Adenanthos venosus is a species of flowering plant in the family Proteaceae and is endemic to a restricted part of the southwest of Western Australia. It is an openly-branched shrub with clustered egg-shaped leaves and reddish flowers.

==Description==
Adenanthos venosus is an openly-branched shrub that typically grows to a height of 1–2 m and forms a lignotuber. Its leaves are mostly arranged in clusters at the ends of branches, egg-shaped, sometimes with the narrower end towards the base, mostly 15–20 mm long, 10 mm wide
and sessile. The leaves are mostly glabrous and have a pointed tip. The flowers are dull crimson to pinkish purple with a cream-coloured band in the centre and many glandular hairs on the outside. The perianth is about 25 mm long and the style about 40 mm long and glabrous.

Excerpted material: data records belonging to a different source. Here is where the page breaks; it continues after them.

-- ==== Sys2Proof/Laws/Maps.lean ====
section
/-!
SUPPORT. The sparse maps: what a key reads as after an update, and that every update keeps the canonical form.
-/

namespace Sys2Proof.Machine

variable {α : Type}

@[simp] theorem sget_nil (d : α) (k : Nat) : sget d [] k = d := rfl

theorem sget_cons (d : α) (k' : Nat) (v : α) (m : SMap α) (k : Nat) : sget d ((k', v) :: m) k = if k = k' then v else sget d m k := rfl

theorem sget_filter (d : α) (f : Nat × α → Bool) (m : SMap α) (k : Nat) (keep : ∀ v, f (k, v) = true) :
    sget d (m.filter f) k = sget d m k := by
  induction m with
  | nil => rfl
  | cons p m ih =>
    obtain ⟨k', v⟩ := p
    by_cases e : k = k'
    · subst e; simp [keep, sget_cons]
    · by_cases h : f (k', v) <;> simp [h, sget_cons, e, ih]

theorem sget_filter_drop (d : α) (f : Nat × α → Bool) (m : SMap α) (k : Nat) (drop : ∀ v, f (k, v) = false) :
    sget d (m.filter f) k = d := by
  induction m with
  | nil => rfl
  | cons p m ih =>
    obtain ⟨k', v⟩ := p
    by_cases e : k = k'
    · subst e; simp [drop, ih]
    · by_cases h : f (k', v) <;> simp [h, sget_cons, e, ih]

@[simp] theorem sget_serase_same (d : α) (m : SMap α) (k : Nat) : sget d (serase m k) k = d :=
  sget_filter_drop d _ m k (by simp)

theorem sget_serase_other (d : α) (m : SMap α) {k k' : Nat} (ne : k' ≠ k) : sget d (serase m k) k' = sget d m k' :=
  sget_filter d _ m k' (fun _ => by simpa using ne)

theorem sget_sput_other (d : α) (m : SMap α) {k k' : Nat} (v : α) (ne : k' ≠ k) : sget d (sput m k v) k' = sget d m k' := by
  induction m with
  | nil => simp [sput, sget_cons, ne]
  | cons p m ih =>
    obtain ⟨j, w⟩ := p
    by_cases h : k < j <;> simp [sput, h, sget_cons, ne, ih]

theorem sget_sput_same (d : α) (m : SMap α) (k : Nat) (v : α) (new : ∀ p ∈ m, p.1 ≠ k) : sget d (sput m k v) k = v := by
  induction m with
  | nil => simp [sput, sget_cons]
  | cons p m ih =>
    obtain ⟨j, w⟩ := p
    have hj : k ≠ j := fun e => new (j, w) (by simp) e.symm
    by_cases h : k < j
    · simp [sput, h, sget_cons]
    · simp [sput, h, sget_cons, hj, ih (fun p hp => new p (by simp [hp]))]

theorem sset_eq [DecidableEq α] (d : α) (m : SMap α) (k : Nat) (v : α) :
    sset d m k v = if v = d then serase m k else sput (serase m k) k v := by
  cases m <;> simp [sset, serase, sput]

@[simp] theorem sget_sset_same [DecidableEq α] (d : α) (m : SMap α) (k : Nat) (v : α) : sget d (sset d m k v) k = v := by
  rw [sset_eq]
  split
  · simp_all
  · exact sget_sput_same d _ k v (by simp [serase])

theorem sget_sset_other [DecidableEq α] (d d' : α) (m : SMap α) {k k' : Nat} (v : α) (ne : k' ≠ k) :
    sget d' (sset d m k v) k' = sget d' m k' := by
  rw [sset_eq]
  split
  · exact sget_serase_other d' m ne
  · rw [sget_sput_other d' _ v ne, sget_serase_other d' m ne]

/-! ### Every entry changed -/

@[simp] theorem mem_onceEach (ks : List Nat) (k : Nat) : k ∈ onceEach ks ↔ k ∈ ks := by
  induction ks with
  | nil => simp [onceEach]
  | cons j ks ih =>
    simp only [onceEach]
    split
    · rename_i h
      rw [List.contains_iff_mem] at h
      by_cases e : k = j <;> simp_all
    · simp [ih]

theorem nodup_onceEach (ks : List Nat) : (onceEach ks).Nodup := by
  induction ks with
  | nil => simp [onceEach]
  | cons j ks ih =>
    simp only [onceEach]
    split
    · exact ih
    · rename_i h
      exact List.nodup_cons.mpr ⟨by simpa using h, ih⟩

section
variable [DecidableEq α] (d : α) (f : Nat → α → α)

theorem sget_smapKeys (ks : List Nat) (m : SMap α) (k : Nat) (once : ks.Nodup) :
    sget d (smapKeys d f ks m) k = if k ∈ ks then f k (sget d m k) else sget d m k := by
  induction ks generalizing m with
  | nil => simp [smapKeys]
  | cons j ks ih =>
    obtain ⟨nj, once⟩ := List.nodup_cons.mp once
    have step : smapKeys d f (j :: ks) m = smapKeys d f ks (sset d m j (f j (sget d m j))) := rfl
    rw [step, ih _ once]
    by_cases e : k = j
    · subst e; simp [nj]
    · simp [e, sget_sset_other d d m _ e]

omit [DecidableEq α] in
theorem sget_unlisted (m : SMap α) (k : Nat) (h : k ∉ m.map Prod.fst) : sget d m k = d := by
  induction m with
  | nil => rfl
  | cons p m ih =>
    simp only [List.map_cons, List.mem_cons, not_or] at h
    rw [sget_cons, if_neg h.1, ih h.2]

/-- Every key reads what f makes of its entry, where f leaves the default. -/
theorem sget_smapVals (m : SMap α) (k : Nat) (keep : ∀ k, f k d = d) : sget d (smapVals d f m) k = f k (sget d m k) := by
  rw [smapVals, sget_smapKeys d f _ m k (nodup_onceEach _)]
  split
  · rfl
  · rename_i h
    rw [sget_unlisted d m k (fun hk => h ((mem_onceEach _ _).mpr hk)), keep]

end

/-! ### The canonical form -/

section
variable [DecidableEq α] (d : Nat → α)

theorem swfFrom_mono {lo lo' : Nat} (m : SMap α) (le : lo' ≤ lo) (h : swfFrom d lo m = true) : swfFrom d lo' m = true := by
  cases m with
  | nil => rfl
  | cons p m => simp only [swfFrom, Bool.and_eq_true, decide_eq_true_eq] at *; exact ⟨⟨by omega, h.1.2⟩, h.2⟩

theorem swfFrom_filter (f : Nat × α → Bool) (m : SMap α) (lo : Nat) (h : swfFrom d lo m = true) : swfFrom d lo (m.filter f) = true := by
  induction m generalizing lo with
  | nil => rfl
  | cons p m ih =>
    obtain ⟨k, v⟩ := p
    simp only [swfFrom, Bool.and_eq_true, decide_eq_true_eq] at h
    by_cases hf : f (k, v)
    · simp [hf, swfFrom, h.1.1, h.1.2, ih (k + 1) h.2]
    · simpa [hf] using swfFrom_mono d _ (by omega) (ih (k + 1) h.2)

theorem swf_filter (f : Nat × α → Bool) (m : SMap α) (h : swf d m = true) : swf d (m.filter f) = true := swfFrom_filter d f m 0 h

theorem swf_serase (m : SMap α) (k : Nat) (h : swf d m = true) : swf d (serase m k) = true := swf_filter d _ m h

theorem swf_sdropRange (m : SMap α) (lo hi : Nat) (h : swf d m = true) : swf d (sdropRange lo hi m) = true := swf_filter d _ m h

theorem swfFrom_sput (m : SMap α) (k lo : Nat) (v : α) (le : lo ≤ k) (nd : v ≠ d k) (new : ∀ p ∈ m, p.1 ≠ k)
    (h : swfFrom d lo m = true) : swfFrom d lo (sput m k v) = true := by
  induction m generalizing lo with
  | nil => simp [sput, swfFrom, le, nd]
  | cons p m ih =>
    obtain ⟨j, w⟩ := p
    simp only [swfFrom, Bool.and_eq_true, decide_eq_true_eq] at h
    have hj : j ≠ k := new (j, w) (by simp)
    by_cases lt : k < j
    · simp [sput, lt, swfFrom, le, nd, h.1.2, h.2]
    · simp [sput, lt, swfFrom, h.1.1, h.1.2, ih (j + 1) (by omega) (fun p hp => new p (by simp [hp])) h.2]

theorem swf_sset (m : SMap α) (k : Nat) (v : α) (h : swf d m = true) : swf d (sset (d k) m k v) = true := by
  rw [sset_eq]
  split
  · exact swf_serase d m k h
  · exact swfFrom_sput d _ k 0 v (by omega) (by assumption) (by simp [serase]) (swf_serase d m k h)

theorem swf_smapVals (d : α) (f : Nat → α → α) (m : SMap α) (h : swf (fun _ => d) m = true) : swf (fun _ => d) (smapVals d f m) = true := by
  rw [smapVals, smapKeys]
  generalize onceEach (m.map Prod.fst) = ks
  induction ks generalizing m with
  | nil => exact h
  | cons k ks ih => exact ih _ (swf_sset (fun _ => d) m k _ h)

/-- A canonical map's entries from lo on and those of another from hi on stand together where the first ends below hi. -/
theorem swfFrom_append (m n : SMap α) (lo hi : Nat) (le : lo ≤ hi) (low : ∀ p ∈ m, p.1 < hi) (hm : swfFrom d lo m = true)
    (hn : swfFrom d hi n = true) : swfFrom d lo (m ++ n) = true := by
  induction m generalizing lo with
  | nil => exact swfFrom_mono d n le hn
  | cons p m ih =>
    obtain ⟨k, v⟩ := p
    have hk : k < hi := low (k, v) (by simp)
    simp only [List.cons_append, swfFrom, Bool.and_eq_true, decide_eq_true_eq] at *
    exact ⟨hm.1, ih (k + 1) (by omega) (fun p hp => low p (by simp [hp])) hm.2⟩

/-- The entries from hi on of a canonical map are canonical from hi on. -/
theorem swfFrom_above (m : SMap α) (lo hi : Nat) (f : Nat × α → Bool) (above : ∀ p, f p = true → hi ≤ p.1) (h : swfFrom d lo m = true) :
    swfFrom d hi (m.filter f) = true := by
  induction m generalizing lo with
  | nil => rfl
  | cons p m ih =>
    obtain ⟨k, v⟩ := p
    simp only [swfFrom, Bool.and_eq_true, decide_eq_true_eq] at h
    by_cases hf : f (k, v)
    · simp [hf, swfFrom, above _ hf, h.1.2, swfFrom_filter d f m (k + 1) h.2]
    · simpa [hf] using ih (k + 1) h.2

end

end Sys2Proof.Machine
end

Flowering occurs from August to November.

==Taxonomy==
Adenanthos venosus was first formally described in 1856 by Carl Meissner in de Candolle's Prodromus Systematis Naturalis Regni Vegetabilis from specimens collected by James Drummond in the Swan River Colony. The specific epithet (venosus) means "with prominent veins".

==Distribution==
This species grows among quartzite rocks and on rocky sandstone ridges in the Fitzgerald River National Park in the south-west of Western Australia.

==Conservation status==
This adenanthos is list as "not threatened" by the Western Australian Government Department of Biodiversity, Conservation and Attractions.